In the story, Hawkins Fuller, a closeted State Department official on the rise, meets Tim Laughlin, a devoted Catholic and anti-Communist eager to join the purges. The aptly named Hawk gets Tim a job with a senator in league with McCarthy, and Tim quickly falls in love with the older, seductive Hawk. Both men are caught up in the maelstrom of paranoia and its devastating impact on gays and lesbians.
“The world of closeted gay men is full of intrigue and subtext, and opera is all about subtext,” composer Gregory Spears says. “This is a love story obsessed with D.C. of the ’50s and opera is the medium to tell that.”
The score calls for 10 singers, three of whom sing multiple roles.
“I love the fact that in opera, people talk with different points of views and at the same time,” he says. “I ask for it almost at every turn in this piece.
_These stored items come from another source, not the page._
-- ==== Sys2Proof/Tests/Slice0.lean ====
section
/-! SUPPORT. The model's own tests. Expected values are those of 95_test_vectors.md (named by their numbers there) or of
the rule named; none comes from the model. -/

namespace Sys2Proof.Tests

open Sys2Proof.Machine

/-! ## WellFormed: one ill-formed term per check -/

theorem test_wf_syncSkip_not_42 : (Instr.syncSkip 0x42).wf Config.default = false := by decide
theorem test_wf_hdr2Retest_needs_the_parameter : Instr.hdr2Retest.wf Config.default = false := by decide
theorem test_wf_hdr2Reject_not_4D : (Instr.hdr2Reject 0x4D).wf Config.default = false := by decide
theorem test_wf_hdr2Reject_not_42_with_retest : (Instr.hdr2Reject 0x42).wf Config.table = false := by decide
theorem test_wf_hdr2Reject_42 : (Instr.hdr2Reject 0x42).wf Config.default = true := by decide
theorem test_wf_bodyStore_not_1 : (Instr.bodyStore 1 0).wf Config.default = false := by decide
theorem test_wf_bodyStore_not_23 : (Instr.bodyStore 23 0).wf Config.default = false := by decide
theorem test_wf_bodyStore_2_and_22 :
    (Instr.bodyStore 2 0).wf Config.default = true ∧ (Instr.bodyStore 22 0).wf Config.default = true := by decide
theorem test_wf_curIllegal_not_23 : (Instr.curIllegal 23 0).wf Config.default = false := by decide

/-! ## Decoding: a word of each row, written out bit by bit from R51 and R53: K = {cur[4:0], byte[7:0]} -/

/-- What the decoder reads from a 13-bit key in the hardware of this spec. -/
def reads (k : Key) (i : Instr) : Bool := (decode Config.default (.key k)).toOption == some i

theorem test_decode_hdr1Accept : reads 0b00000_01000010 .hdr1Accept = true := by decide
theorem test_decode_syncSkip : reads 0b00000_11000010 (.syncSkip 0xC2) = true := by decide
theorem test_decode_hdr2Accept : reads 0b00001_01001101 .hdr2Accept = true := by decide
theorem test_decode_hdr2Reject : reads 0b00001_11001101 (.hdr2Reject 0xCD) = true := by decide
theorem test_decode_hdr2Reject_42 : reads 0b00001_01000010 (.hdr2Reject 0x42) = true := by decide
theorem test_decode_hdr2Retest :
    (decode Config.table (.key 0b00001_01000010)).toOption = some .hdr2Retest := by decide
theorem test_decode_bodyStore_3 : reads 0b00011_00000000 (.bodyStore 3 0x00) = true := by decide
theorem test_decode_bodyStore_7 : reads 0b00111_11111111 (.bodyStore 7 0xFF) = true := by decide
theorem test_decode_bodyStore_15 : reads 0b01111_10000000 (.bodyStore 15 0x80) = true := by decide
theorem test_decode_bodyStore_16 : reads 0b10000_00000001 (.bodyStore 16 0x01) = true := by decide
theorem test_decode_bodyStore_21 : reads 0b10101_01000010 (.bodyStore 21 0x42) = true := by decide
theorem test_decode_bodyStore_22 : reads 0b10110_01001101 (.bodyStore 22 0x4D) = true := by decide
theorem test_decode_lastStoreEmit : reads 0b10111_01000010 (.lastStoreEmit 0x42) = true := by decide
theorem test_decode_curIllegal_24 : reads 0b11000_01000010 (.curIllegal 24 0x42) = true := by decide
theorem test_decode_curIllegal_31 : reads 0b11111_11111111 (.curIllegal 31 0xFF) = true := by decide
theorem test_decode_idle : (decode Config.default (.ctrl 0b00)).toOption = some .idle := by decide
theorem test_decode_reset :
    (decode Config.default (.ctrl 0b10)).toOption = some (.reset false) ∧
    (decode Config.default (.ctrl 0b11)).toOption = some (.reset true) := by decide
theorem test_decode_offered_byte_is_no_control_word :
    (decode Config.default (.ctrl 0b01)).toOption = none := by decide

/-! ## The opcode table's words, decoded and run as the first operation after reset -/

/-- The next state satisfies p. -/
def nextIs (o : Host.Outcome State Fault Refusal) (p : State → Bool) : Bool :=
  match o with
  | .next t => p t
  | _ => false

/-- The word decodes to i, and step takes it as the first operation after reset and goes on. -/
def runsFirst (nbits w : Nat) (i : Instr) : Bool :=
  let s := State.reset.withFetchWord nbits w
  decodeTableWord nbits w == some i && (decode s.cfg s.selector).toOption == some i && nextIs (step s) fun _ => true

theorem test_table_hdr1Accept : runsFirst 16 0x0042 .hdr1Accept = true := by decide
theorem test_table_syncSkip : runsFirst 16 0x0000 (.syncSkip 0) = true := by decide
theorem test_table_hdr2Accept : runsFirst 16 0x014D .hdr2Accept = true := by decide
theorem test_table_hdr2Retest : runsFirst 16 0x0142 .hdr2Retest = true := by decide
theorem test_table_hdr2Reject : runsFirst 16 0x0100 (.hdr2Reject 0) = true := by decide
theorem test_table_bodyStore : runsFirst 16 0x0200 (.bodyStore 2 0) = true := by decide
theorem test_table_lastStoreEmit : runsFirst 16 0x1700 (.lastStoreEmit 0) = true := by decide
theorem test_table_curIllegal : runsFirst 16 0x1800 (.curIllegal 24 0) = true := by decide
theorem test_table_idle : runsFirst 8 0 .idle = true := by decide
theorem test_table_reset : runsFirst 8 2 (.reset false) = true := by decide
theorem test_table_frame : runsFirst 192 0 .extPm25 = true ∧ runsFirst 0 0 .extPm25 = true := by decide

/-! ## One step of each operation -/

/-- A small state: cursor c, one stimulus pending, cell 5 of the buffer holding 0x77, the strobe high. -/
def small (c : Cursor) (e : Stimulus) : State :=
  { State.reset with cur := c, pending := [e], buf := [(5, 0x77)], frameHeld := true, frameValid := true }

/-- A byte offered at an edge. -/
def byte (x : Byte) : Stimulus := .edge false true x

/-- T1. -/
theorem test_step_hdr1Accept : nextIs (step (small 0 (byte 0x42))) (fun t =>
    t.cur == 1 && t.buf.read 0 == 0x42 && t.buf.read 5 == 0x77 && !t.frameValid) = true := by decide
/-- T2. -/
theorem test_step_syncSkip : nextIs (step (small 0 (byte 0x4D))) (fun t =>
    t.cur == 0 && t.buf == [(5, 0x77)] && !t.frameValid) = true := by decide
/-- T7. -/
theorem test_step_hdr2Accept : nextIs (step (small 1 (byte 0x4D))) (fun t =>
    t.cur == 2 && t.buf.read 1 == 0x4D && !t.frameValid) = true := by decide
/-- T8: the 0x42 is discarded and not tested again. -/
theorem test_step_hdr2Reject : nextIs (step (small 1 (byte 0x42))) (fun t =>
    t.cur == 0 && t.buf == [(5, 0x77)]) = true := by decide
/-- T9. -/
theorem test_step_hdr2Retest : nextIs (step { small 1 (byte 0x42) with cfg := Config.table }) (fun t =>
    t.cur == 1 && t.buf.read 0 == 0x42) = true := by decide
/-- T14: 0x42 in the body is data. -/
theorem test_step_bodyStore : nextIs (step (small 2 (byte 0x42))) (fun t =>
    t.cur == 3 && t.buf.read 2 == 0x42) = true := by decide
/-- T21, and a stored byte overwritten by 0. -/
theorem test_step_bodyStore_22 : nextIs (step (small 22 (byte 0x4D))) (fun t =>
    t.cur == 23 && t.buf.read 22 == 0x4D) = true ∧
    nextIs (step (small 5 (byte 0x00))) (fun t => t.cur == 6 && t.buf == []) = true := by decide
/-- T23, K5. -/
theorem test_step_lastStoreEmit : nextIs (step { small 23 (byte 0x42) with frameHeld := false }) (fun t =>
    t.cur == 0 && t.frameQ[23] == 0x42 && t.frameQ[5] == 0x77 && t.buf.read 23 == 0x42 &&
    t.frameHeld && t.frameValid) = true := by decide
/-- T24, T25. -/
theorem test_step_curIllegal : nextIs (step (small 24 (byte 0x42))) (fun t =>
    t.cur == 0 && t.buf == [(5, 0x77)] && !t.frameValid) = true ∧
    nextIs (step (small 31 (byte 0xFF))) (fun t => t.cur == 0 && t.buf == [(5, 0x77)]) = true := by decide
/-- K1, K6. -/
theorem test_step_idle : nextIs (step (small 7 (.edge false false 0x42))) (fun t =>
    t.cur == 7 && t.buf == [(5, 0x77)] && !t.frameValid && t.frameHeld) = true := by decide
/-- K2. -/
theorem test_step_reset : nextIs (step (small 7 (.edge true false 0))) (fun t =>
    t.cur == 0 && !t.frameHeld && !t.frameValid) = true := by decide
/-- K3, K4: the byte offered under reset is not accepted. -/
theorem test_step_reset_wins : nextIs (step (small 0 (.edge true true 0x42))) (fun t => t.cur == 0) = true ∧
    nextIs (step (small 23 (.edge true true 0x00))) (fun t => t.cur == 0 && !t.frameValid) = true := by decide

/-- Frame A of L3 (F3 of L2.5), as frame_data (L2.5, last paragraph). -/
def frameA : Frame := frameOfBits 0x424D0014012C006400000A00019000FA028A000000000000

/-- A state that holds frame A, its ports about to be read. -/
def holdsA (f : Field) : State :=
  { State.reset with frameQ := frameA, frameHeld := true, frameValid := true, pending := [.sample f] }

/-- F3. -/
theorem test_step_extPm25 : nextIs (step (holdsA .pm25)) (fun t =>
    t.sampled.pm25 == .w16 299 && t.frameValid) = true := by decide
theorem test_step_extTvoc : nextIs (step (holdsA .tvoc)) (fun t => t.sampled.tvoc == .w16 100) = true := by decide
theorem test_step_extHcho : nextIs (step (holdsA .hcho)) (fun t => t.sampled.hcho == .w16 10) = true := by decide
theorem test_step_extCo2 : nextIs (step (holdsA .co2)) (fun t => t.sampled.co2 == .w16 399) = true := by decide
theorem test_step_extTemp : nextIs (step (holdsA .temp)) (fun t =>
    t.sampled.tempX10 == 250 && t.sampled.tempF == .binary32 0x41C80000) = true := by decide
theorem test_step_extHum : nextIs (step (holdsA .hum)) (fun t =>
    t.sampled.humX10 == 650 && t.sampled.humF == .binary32 0x42820000) = true := by decide
/-- F3 with FLOAT_FMT = binary64, F2's width rule with INT_OUT_WIDTH = 32 (L2.5, after the table). -/
theorem test_step_wide_lanes :
    nextIs (step { holdsA .temp with cfg := ⟨false, .binary64, .w32⟩ }) (fun t =>
      t.sampled.tempF == .binary64 0x4039000000000000) = true ∧
    nextIs (step { holdsA .pm25 with cfg := ⟨false, .binary64, .w32⟩ }) (fun t =>
      t.sampled.pm25 == .w32 299) = true := by decide
/-- R13: a read before any frame. -/
theorem test_step_read_before_frame :
    (match step { holdsA .pm25 with frameHeld := false } with
      | .fault .readBeforeFrame => true
      | _ => false) = true := by decide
Opera can do it in such a strange and interesting way.”
Spears is an acclaimed composer with commissions from major orchestras, opera companies and artists, along with numerous awards and grants. (His last visit here was in 1993 for one day, performing for a music educators’ conference.) “He’s written operas, songs and multimedia work in an exciting language which he’s expanding,” Pierce says. “It’s exciting for me to hear this whole new musical world.”
The culmination of the 10-day workshop at CCM with Spears, Pierce and director Kevin Newbury is a performance of selected scenes at the Masonic Temple downtown.
“Every moment counts, so I’m prepared to drink a lot of coffee and get going,” Pierce says.
“It’s more than a workshop, it’s taking it to the next level,” Spears agrees.